In a neglected roadside nature museum sits a dusty diorama labeled “The Eagle.” But there is no eagle — just the shattered skeleton of a fox lying on a patch of bloodstained dirt near a few tufts of reddish fur and what might be part of an ear. The yellowing card reads, “The diet of the American Bald Eagle is almost entirely fish. An eagle will not attack a fox unless it competes for the eagle’s food or otherwise provokes it.”

What I’m saying is don’t piss off the eagle, Sly. I mean just look at him, Jeez.

Beetle Bailey (panels), 8/11/13

Oh look, it’s Beetle’s Dad! Did you know he’s also the father of Lois Flagston from Hi and Lois? His wife starves him until he completes the work she’s assigned! Just like in the Army!

Hi and Lois, 8/11/13

No starvation for Hi — Lois keeps meat on those bones with a steady diet of nutritious soups. But his family’s relentless petty demands give him no peace, and drive him by degrees to the farthest margins of his home. Lois is blind to his suffering — this is just the way families are, isn’t it?

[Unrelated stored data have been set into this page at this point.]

/-- The charge of the slot takes the PC back by one, so that the wing goes on at the PARK itself. -/
theorem park_strayedParker_stays {t : State} (h : exec (.park 16 parkOne) strayedParker = .next t) : t.pc 16 = 5 := by
  have hrun : (match execPark 16 parkOne strayedParker with
    | .next u => u.pc 16
    | _ => 0) = 5 := by decide +kernel
  rwa [show execPark 16 parkOne strayedParker = .next t from h] at hrun

/-- Refutes O29: a PARK is to go on to the next word, but it charges the slot that PARK_CFG names, and the state may hold
there a number at which the slot's USES is the wing's PC (`strayedParker`). -/
theorem not_moveEngineInstructions : ¬ Obligations.MoveEngineInstructions := by
  unfold Obligations.MoveEngineInstructions
  rintro ⟨-, -, -, hpark, -⟩
  obtain ⟨t, ht, -, -, -, hgo⟩ :=
    hpark 0 1 16 parkOne strayedParker (by decide) (by decide) (by decide) (by decide) (by decide) (by decide +kernel)
      (by decide +kernel) (by decide +kernel) (by decide +kernel) (by decide +kernel) (by decide +kernel)
      (by decide +kernel) (by decide +kernel) (by decide +kernel) (by decide +kernel)
  have hnext : t.pc 16 = 6 := (hgo (by decide +kernel) (by decide +kernel)).trans (by decide +kernel)
  exact absurd ((park_strayedParker_stays ht).symm.trans hnext) (by decide)

end Sys2Proof.Machine
end

section
/-! SUPPORT. A scalar instruction that nothing keeps from executing (R257, R259, R339 to R341): the register it is for reads
its result, and its agent goes on. -/

namespace Sys2Proof.Machine

section
variable {a : Nat} {s t : State}

/-! ### A register reads as it was written -/

theorem State.sR_sW (s : State) (a : Nat) (r : Fin 32) (v : Word) :
    (s.sW a r v).sR a r = if r = 0 then 0 else v := by
  by_cases hr : r = 0
  · subst hr
    rfl
  · rw [if_neg hr, State.sR_sW_same (Fin.val_ne_of_ne hr)]
theorem State.pR_pW (s : State) (a : Nat) (r : Fin 32) (v : Bool) :
    (s.pW a r v).pR a r = if r = 0 then true else v := by
  by_cases hr : r = 0
  · subst hr
    rfl
  · simp [State.pR, State.pW, hr]
theorem RegsKept.pR (h : RegsKept a s t) (r : Nat) : t.pR a r = s.pR a r := by
  obtain ⟨-, -, -, hp, -⟩ := h
  exact hp r id

/-! ### A register write moves no control -/

/-- From `s` to `t` the PC and the loops of agent `a` stay as they are (R281, R349). -/
def State.SameFlow (s t : State) (a : Nat) : Prop := t.pc a = s.pc a ∧ (t.agent a).loops = (s.agent a).loops

theorem State.sameFlow_sW (s : State) (a r : Nat) (v : Word) : s.SameFlow (s.sW a r v) a :=
  ⟨State.pc_sW r v, State.loops_sW r v⟩
theorem State.sameFlow_adW (s : State) (a r : Nat) (v : DevAddr) : s.SameFlow (s.adW a r v) a :=
  ⟨rfl, by rw [State.adW, State.agent_modAgent_same]⟩
theorem State.sameFlow_pW (s : State) (a r : Nat) (v : Bool) : s.SameFlow (s.pW a r v) a := by
  unfold State.pW
  split
  · exact ⟨rfl, rfl⟩
  · exact ⟨rfl, by rw [State.agent_modAgent_same]⟩

end

/-! ### An instruction that writes one register -/

section
variable {a : Nat} {i : Ins} {regs : List Nat} {legal : Bool} {s : State} (h : s.issues a i regs) (hlegal : legal = true)
include h hlegal

/-- The registers read as the instruction itself left them, and its agent has gone on. -/
theorem State.issueAdv_shows {go : State → State} (hgo : s.SameFlow (go s) a) :
    RegsKept a (go s) (s.issueAdv a i legal regs go).settle ∧ s.wentOn (s.issueAdv a i legal regs go).settle a i := by
  obtain ⟨hpc, hloops⟩ := hgo
  rw [hlegal, State.issueAdv_of_issues h]
  exact ⟨by simp, State.wentOn_of_pc hpc hloops (by simp)⟩

theorem State.issueAdv_sW {go : State → State} {r : Fin 32} {v : Word} (hgo : go s = s.sW a r v) :
    ∃ t, done (s.issueAdv a i legal regs go) = .next t ∧ t.sR a r = (if r = 0 then 0 else v) ∧ s.wentOn t a i := by
  obtain ⟨hkept, hwent⟩ := State.issueAdv_shows h hlegal (hgo ▸ s.sameFlow_sW a r v)
  exact ⟨_, rfl, by rw [hkept.sR, hgo, State.sR_sW], hwent⟩
theorem State.issueAdv_adW {go : State → State} {r : Nat} {v : DevAddr} (hgo : go s = s.adW a r v) :
    ∃ t, done (s.issueAdv a i legal regs go) = .next t ∧ t.adR a r = v ∧ s.wentOn t a i := by
  obtain ⟨hkept, hwent⟩ := State.issueAdv_shows h hlegal (hgo ▸ s.sameFlow_adW a r v)
  exact ⟨_, rfl, by rw [hkept.adR, hgo, State.adR_adW_same], hwent⟩
theorem State.issueAdv_pW {go : State → State} {r : Fin 32} {v : Bool} (hgo : go s = s.pW a r v) :
    ∃ t, done (s.issueAdv a i legal regs go) = .next t ∧ t.pR a r = (if r = 0 then true else v) ∧ s.wentOn t a i := by
  obtain ⟨hkept, hwent⟩ := State.issueAdv_shows h hlegal (hgo ▸ s.sameFlow_pW a r v)
  exact ⟨_, rfl, by rw [hkept.pR, hgo, State.pR_pW], hwent⟩

end

/-! ### ADD to CMP -/

section
variable {a : Nat} {imm : Bool} {ins : Ins} {s : State} (hx : ins.x = false) (hri : ins.riOk imm = true)
include hx hri

/-- AND, OR, XOR, SHL, SHR and MUL leave their result in s[A]. -/
theorem State.alu_shows (h : s.issues a ins ([ins.a.val, ins.b.val] ++ (if imm then [] else [ins.c.val]))) {ok : Bool}
    (hok : ok = true) {f : Word → Word → Word} {v : Word} (hv : f (s.sR a ins.b) (s.srcC a imm ins) = v) :
    ∃ t, done (s.alu a imm ins ok f) = .next t ∧ t.sR a ins.a = (if ins.a = 0 then 0 else v) ∧ s.wentOn t a ins :=
  State.issueAdv_sW h (by simp [hx, hok, hri]) (by rw [hv])
/-- ADD and SUB leave their result in s[A]. -/
theorem State.addSub_shows (h : s.issues a ins ([ins.a.val, ins.b.val] ++ (if imm then [] else [ins.c.val])))
    (hsub : ins.sub = 0) (neg : Bool) :
    ∃ t, done (s.addSub a imm ins neg) = .next t ∧ t.sR a ins.a = (if ins.a = 0 then 0 else
      if neg then s.sR a ins.b - s.srcC a imm ins else s.sR a ins.b + s.srcC a imm ins) ∧ s.wentOn t a ins := by
  have hs : bitOf ins.sub 4 = false := by rw [hsub]; rfl
  unfold State.addSub
  simp only [hs]
  exact State.issueAdv_sW h (by simp [hx, hri, hsub]) rfl
/-- ADD and SUB on ad registers leave their result in ad[A]. -/
theorem State.addSub_ad_shows
    (h : s.issues a ins ([32 + ins.a.val, 32 + ins.b.val] ++ (if imm then [] else [ins.c.val]))) (hsub : ins.sub = 16)
    (ha : ins.a.val < 16) (hb : ins.b.val < 16) (neg : Bool) :
    ∃ t, done (s.addSub a imm ins neg) = .next t ∧ t.adR a ins.a = s.adSum a imm ins neg ∧ s.wentOn t a ins := by
  have had : bitOf ins.sub 4 = true := by rw [hsub]; rfl
  unfold State.addSub
  simp only [had]
  exact State.issueAdv_adW h (by simp [hx, hri, hsub, ha, hb]) rfl

end

section
variable {a : Fin 48} {ins : Ins} {s : State} (hx : ins.x = false) (ha : ins.a.val < 8)
include hx ha

/-- CMP of s registers leaves its condition in p[A]. -/
theorem State.cmp_shows {imm : Bool} (hri : ins.riOk imm = true)
    (h : s.issues a ins (ins.b.val :: (if imm then [] else [ins.c.val]))) (hsub : ins.sub < 6) :
    ∃ t, exec (.cmp a imm ins) s = .next t ∧
      t.pR a ins.a = (if ins.a = 0 then true else cond ins.sub (s.sR a ins.b) (s.srcC a imm ins)) ∧ s.wentOn t a ins := by
  have hbits : bitOf ins.sub 4 = false ∧ bitOf ins.sub 3 = false ∧ ins.sub % 8 = ins.sub := by
    interval_cases ins.sub <;> decide
  show ∃ t, execCmp a imm ins s = .next t ∧ _
  unfold execCmp
  simp only [hbits]
  exact State.issueAdv_pW h (by simp [hx, hri, hsub, ha]) rfl
/-- CMP of ad registers leaves its condition in p[A]. -/
theorem State.cmp_ad_shows (hri : ins.riOk false = true) (h : s.issues a ins [32 + ins.b.val, 32 + ins.c.val])
    (hsub : 16 ≤ ins.sub ∧ ins.sub < 22) (hb : ins.b.val < 16) (hc : ins.c.val < 16) :
    ∃ t, exec (.cmp a false ins) s = .next t ∧
      t.pR a ins.a = (if ins.a = 0 then true else cond (ins.sub - 16) (s.adR a ins.b) (s.adR a ins.c)) ∧
      s.wentOn t a ins := by
  obtain ⟨hlo, hhi⟩ := hsub
  have hcond : ins.sub - 16 < 6 := by omega
  have hbits : bitOf ins.sub 4 = true ∧ bitOf ins.sub 3 = false ∧ ins.sub % 8 = ins.sub - 16 := by
    interval_cases ins.sub <;> decide
  show ∃ t, execCmp a false ins s = .next t ∧ _
  unfold execCmp
  simp only [hbits]
  exact State.issueAdv_pW h (by simp [hx, hri, ha, hb, hc, hcond]) rfl

end

/-- Settles O13: each instruction has legal fields, so it writes its one register (`State.issueAdv_shows`). -/
theorem scalarArithmeticResults : Obligations.ScalarArithmeticResults := by
  unfold Obligations.ScalarArithmeticResults
  refine ⟨?add, ?addAd, ?sub, ?subAd, ?mul, ?mulh, ?mulhu, ?and, ?or, ?xor, ?shl, ?shr, ?sar, ?cmp, ?cmpAd⟩
  case add => intro a imm ins s hx hsub hri h; exact State.addSub_shows hx hri h hsub false
  case addAd => intro a imm ins s hx hsub hri ha hb h; exact State.addSub_ad_shows hx hri h hsub ha hb false
  case sub => intro a imm ins s hx hsub hri h; exact State.addSub_shows hx hri h hsub true
  case subAd => intro a imm ins s hx hsub hri ha hb h; exact State.addSub_ad_shows hx hri h hsub ha hb true
  case mul | mulh | mulhu | shr | sar =>
    intro a imm ins s hx hsub hri h
    exact State.alu_shows hx hri h (by rw [hsub]; rfl) (by rw [hsub]; rfl)
  case and | or | xor | shl =>
    intro a imm ins s hx hsub hri h
    exact State.alu_shows hx hri h (by rw [hsub]; rfl) rfl
  case cmp => intro a imm ins s hx hsub hri ha h; exact State.cmp_shows hx ha hri h hsub
  case cmpAd =>
    intro a ins s hx hsub himm ha hb hc h
    exact State.cmp_ad_shows hx ha (by simp [Ins.riOk, himm]) h hsub hb hc

/-! ### LI -/

section
variable {a : Fin 48} {ins : Ins} {s : State} (hb : ins.b = 0) (hc : ins.c = 0)
include hb hc

/-- LI leaves its immediate in s[A]. -/
theorem State.li_shows (hx : ins.x = false) (hsub : ins.sub = 0) (h : s.issues a ins [ins.a.val]) :
    ∃ t, exec (.li a ins) s = .next t ∧ t.sR a ins.a = (if ins.a = 0 then 0 else ins.imm) ∧ s.wentOn t a ins := by
  have had : bitOf ins.sub 0 = false := by rw [hsub]; rfl
  show ∃ t, execLi a ins s = .next t ∧ _
  unfold execLi
  simp only [had]
  exact State.issueAdv_sW h (by simp [hx, hsub, hb, hc, Ins.xw]) rfl
/-- LI with AD set leaves in ad[A] its immediate below the 8 bits that the extension word may give. -/
theorem State.li_ad_shows (hsub : ins.sub = 1) (ha : ins.a.val < 16) (hxw : ins.xw < 256)
    (h : s.issues a ins [32 + ins.a.val]) :
    ∃ t, exec (.li a ins) s = .next t ∧ t.adR a ins.a = BitVec.ofNat 40 (ins.imm.toNat + ins.xw * 2 ^ 32) ∧
      s.wentOn t a ins := by
  have had : bitOf ins.sub 0 = true := by rw [hsub]; rfl
  show ∃ t, execLi a ins s = .next t ∧ _
  unfold execLi
  simp only [had, Nat.mod_eq_of_lt hxw]
  exact State.issueAdv_adW h (by simp [hsub, hb, hc, ha, hxw]) rfl

end

/-- Settles O14; without an extension word the upper bits are 0. -/
theorem loadImmediate : Obligations.LoadImmediate := by
  unfold Obligations.LoadImmediate
  refine ⟨?s, ?adWide, ?ad⟩
  case s => intro a ins s hx hsub hb hc h; exact State.li_shows hb hc hx hsub h
  case adWide => intro a ins s hsub hb hc ha hxw h; exact State.li_ad_shows hb hc hsub ha hxw h
  case ad =>
    intro a ins s hx hsub hb hc ha h
    have hxw : ins.xw = 0 := by simp [Ins.xw, hx]
    simpa [hxw] using State.li_ad_shows hb hc hsub ha (by omega) h

end Sys2Proof.Machine
end

section
/-! SUPPORT. A BASE of CARREL_ARG that the register cannot show (R202, R412). As above, the field store of a state may hold a
value wider than its field, and the statements over every state say nothing of that. -/

namespace Sys2Proof.Machine

/-- The active CD0 reports the four Stack dies in service, and the pool of wing 0 of SD0 has 2048 blocks. 2048 is held as
the BASE that CARREL_ARG gives for SD0, one more than its 11 bits can show; every COUNT is 0. -/
def wideCarrelArg : State :=
  { State.reset with
    fld := [(fkey (cd 0) R.PAIR_STAT_ROLE, 1), (fkey (cd 0) R.DIES_SD0, 2), (fkey (cd 0) R.DIES_SD1, 2),
      (fkey (cd 0) R.DIES_SD2, 2), (fkey (cd 0) R.DIES_SD3, 2), (fkey (wg 0 0) R.KV_POOL_COUNT, 2048),
      (fkey (cd 0) (R.CARREL_ARG_BASE.at 0), 2048)].foldl (fun m x => Store.insert m x.1 x.2) State.reset.fld }

/-- A CREATE of carrel 0 is accepted at that state, and reserves from the block that the 11 bits of KV_ARG.BASE give. -/
theorem carrelCreate_cuts_base {t : State} (h : exec (.carrelCreate 0 0 0) wideCarrelArg = .next t) :
    t.kvEntry 0 0 = some (0, 0, 0) := by
  have hrun : (match execCarrelCreate 0 0 0 wideCarrelArg with
    | .next u => u.kvEntry 0 0
    | _ => none) = some (0, 0, 0) := by decide +kernel
  rwa [show execCarrelCreate 0 0 0 wideCarrelArg = .next t from h] at hrun

/-- Refutes O36: an accepted CREATE is to leave each die's reservation at the BASE that CARREL_ARG holds, but the BASE of a
reservation has 11 bits, and the state may hold 2048 there (`wideCarrelArg`). -/
theorem not_catalogueInstructionsAndCarrels : ¬ Obligations.CatalogueInstructionsAndCarrels := by
  unfold Obligations.CatalogueInstructionsAndCarrels
  rintro ⟨-, -, -, -, hcreate, -⟩
  obtain ⟨t, ht, -, -, -, -, hentry⟩ :=
    hcreate 0 0 0 wideCarrelArg (by decide +kernel) (by decide +kernel) (by decide +kernel) (by decide +kernel)
      (by decide +kernel) (by decide +kernel)
  have hcut := (hentry 0).symm.trans (carrelCreate_cuts_base ht)
  simp only [Option.some.injEq, Prod.mk.injEq] at hcut
  obtain ⟨-, hbase, -⟩ := hcut
  exact absurd hbase (by decide +kernel)

end Sys2Proof.Machine
end

section
/-! SUPPORT. Records of queues as the statements read them (R393): the words of a record after a write of one of them, and
what the operations around a command of the catalogue leave alone. -/

namespace Sys2Proof.Machine

section
variable {s t : State} {n q j k m : Nat}

/-! ### Words of memory -/

theorem State.ldw_stw_other {a b v : Nat} (h : b + m ≤ a ∨ a + k ≤ b) : (s.stw a k v).ldw b m = s.ldw b m :=
  congrArg fromBytes <| State.ldn_congr m b fun c _ _ =>
    State.ldb_stn_other _ _ _ _ (by rw [toBytes_length]; omega)
theorem fromBytes_lt (l : List Byte) : fromBytes l < 256 ^ l.length := by
  induction l with
  | nil => simp [fromBytes]
  | cons x xs ih =>
    have hx := x.isLt
    simp only [fromBytes, List.length_cons, Nat.pow_succ]
    omega
theorem State.length_ldn (s : State) (b m : Nat) : (s.ldn b m).length = m := by
  induction m generalizing b with
  | zero => rfl
  | succ m ih => simp [State.ldn, ih]

/-! ### Words of a record -/

theorem State.qw_of_mem (h : t.mem = s.mem) (n q k : Nat) : t.qw n q k = s.qw n q k := State.ldw_of_mem h _ _
theorem State.qw_lt (s : State) (n q k : Nat) : s.qw n q k < 2 ^ 32 := by
  have h := fromBytes_lt (s.ldn (qAddr n q k) 4)
  rwa [State.length_ldn] at h

@[simp] theorem State.fld_qwPut (s : State) (n q k v : Nat) : (s.qwPut n q k v).fld = s.fld := by
  unfold State.qwPut
  dsimp only
  split <;> simp only [State.stw, State.fld_stn]
@[simp] theorem State.rd_qwPut (s : State) (n q k v b : Nat) (f : Fld) : (s.qwPut n q k v).rd b f = s.rd b f :=
  State.rd_congr (s.fld_qwPut n q k v) b f
@[simp] theorem State.mirOn_qwPut (s : State) (n q k v m : Nat) : (s.qwPut n q k v).mirOn m = s.mirOn m := by
  simp [State.mirOn, State.flag]
@[simp] theorem State.cds_qwPut (s : State) (n q k v : Nat) : (s.qwPut n q k v).cds = s.cds :=
  (State.keeps_qwPut (L := [.mem]) (by decide) n q k v).2 (Keeps.refl _ s) .cds (by decide)
/-- A word of a record reads as it was written, and the others as before, with or without a mirror. -/
theorem State.qw_qwPut (hj : j < 8) (hk : k < 8) (v : Nat) :
    (s.qwPut n q k v).qw n q j = if j = k then v % 2 ^ 32 else s.qw n q j := by
  have hown : (s.stw (qAddr n q k) 4 v).qw n q j = if j = k then v % 2 ^ 32 else s.qw n q j := by
    split
    next h =>
      subst h
      exact s.ldw_stw_same _ 4 v
    · exact State.ldw_stw_other (by simp only [qAddr]; omega)
  unfold State.qwPut
  dsimp only
  split
  · exact (State.ldw_stw_other (by simp only [qAddr]; omega)).trans hown
  · exact hown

Judge Parker (panel), 8/11/13

I’ll spare you the cheesecake, money porn, and blocky “romantic” banter (well, most of it) in today’s Judge Parker, but floating there in the final panel is proof that Randy’s fianceé is an original badass. That’s right — the minute she and Randy split up to evade the mystery woman in the floppy hat, CIApril confronted her and stone-cold threw her hat in the water. Final warning, too: if she stalks them even one more time, April will tell all the girls in homeroom Mystery Gal’s a total skank.